#### [Requirement]
Within the data below, count every line that includes "into" and report the total alone.

#### [Data provided]
-.-.-
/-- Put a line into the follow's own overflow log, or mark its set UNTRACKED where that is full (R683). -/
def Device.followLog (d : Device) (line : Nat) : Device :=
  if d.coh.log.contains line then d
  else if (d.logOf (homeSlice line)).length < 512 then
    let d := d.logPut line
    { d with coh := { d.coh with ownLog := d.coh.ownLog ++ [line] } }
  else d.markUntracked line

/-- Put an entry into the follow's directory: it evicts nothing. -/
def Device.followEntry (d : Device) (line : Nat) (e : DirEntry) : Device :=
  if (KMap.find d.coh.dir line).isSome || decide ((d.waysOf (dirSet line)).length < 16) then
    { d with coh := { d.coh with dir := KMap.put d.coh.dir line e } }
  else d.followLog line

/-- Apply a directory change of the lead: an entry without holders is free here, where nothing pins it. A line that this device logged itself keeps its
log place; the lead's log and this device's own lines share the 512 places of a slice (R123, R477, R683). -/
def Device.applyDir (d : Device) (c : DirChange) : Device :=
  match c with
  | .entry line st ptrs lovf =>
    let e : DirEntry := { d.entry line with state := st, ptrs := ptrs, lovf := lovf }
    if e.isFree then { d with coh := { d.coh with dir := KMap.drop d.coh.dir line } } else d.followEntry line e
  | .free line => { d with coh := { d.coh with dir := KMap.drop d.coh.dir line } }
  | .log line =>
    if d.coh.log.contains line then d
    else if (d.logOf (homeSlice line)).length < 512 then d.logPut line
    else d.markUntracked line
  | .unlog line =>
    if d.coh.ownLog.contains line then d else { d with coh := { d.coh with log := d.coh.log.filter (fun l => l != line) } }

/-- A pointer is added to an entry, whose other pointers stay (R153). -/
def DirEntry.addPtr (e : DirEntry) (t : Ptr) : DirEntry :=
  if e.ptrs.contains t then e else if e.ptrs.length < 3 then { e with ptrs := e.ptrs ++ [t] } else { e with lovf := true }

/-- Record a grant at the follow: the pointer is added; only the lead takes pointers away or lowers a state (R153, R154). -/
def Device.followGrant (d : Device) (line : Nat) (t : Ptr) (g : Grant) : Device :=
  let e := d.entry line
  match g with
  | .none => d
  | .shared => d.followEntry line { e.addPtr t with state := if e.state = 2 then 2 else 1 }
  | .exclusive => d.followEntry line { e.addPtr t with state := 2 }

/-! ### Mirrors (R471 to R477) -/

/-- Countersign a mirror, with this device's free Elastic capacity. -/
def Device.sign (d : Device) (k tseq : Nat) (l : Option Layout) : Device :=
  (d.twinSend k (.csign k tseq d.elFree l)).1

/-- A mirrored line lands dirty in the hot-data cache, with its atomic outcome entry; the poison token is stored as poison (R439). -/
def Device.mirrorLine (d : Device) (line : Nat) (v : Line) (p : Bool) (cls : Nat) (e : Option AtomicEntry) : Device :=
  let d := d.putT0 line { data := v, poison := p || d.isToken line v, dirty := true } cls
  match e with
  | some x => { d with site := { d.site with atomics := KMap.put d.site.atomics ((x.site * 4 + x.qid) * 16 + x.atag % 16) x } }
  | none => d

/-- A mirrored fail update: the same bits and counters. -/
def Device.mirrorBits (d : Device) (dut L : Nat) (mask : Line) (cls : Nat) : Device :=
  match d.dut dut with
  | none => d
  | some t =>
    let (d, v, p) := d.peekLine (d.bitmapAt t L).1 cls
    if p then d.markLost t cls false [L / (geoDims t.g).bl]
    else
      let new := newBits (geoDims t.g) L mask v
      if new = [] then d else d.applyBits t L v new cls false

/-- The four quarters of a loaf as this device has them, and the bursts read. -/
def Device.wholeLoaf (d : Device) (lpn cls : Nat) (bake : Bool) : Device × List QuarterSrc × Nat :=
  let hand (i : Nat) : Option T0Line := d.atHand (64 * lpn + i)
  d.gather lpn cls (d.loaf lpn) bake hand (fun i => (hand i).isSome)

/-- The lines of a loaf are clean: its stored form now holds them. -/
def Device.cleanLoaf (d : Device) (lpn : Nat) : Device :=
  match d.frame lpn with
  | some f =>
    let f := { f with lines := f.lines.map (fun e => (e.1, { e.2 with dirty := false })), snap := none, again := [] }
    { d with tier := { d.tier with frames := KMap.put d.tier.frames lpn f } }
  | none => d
-.-.-
#### [Solution]
2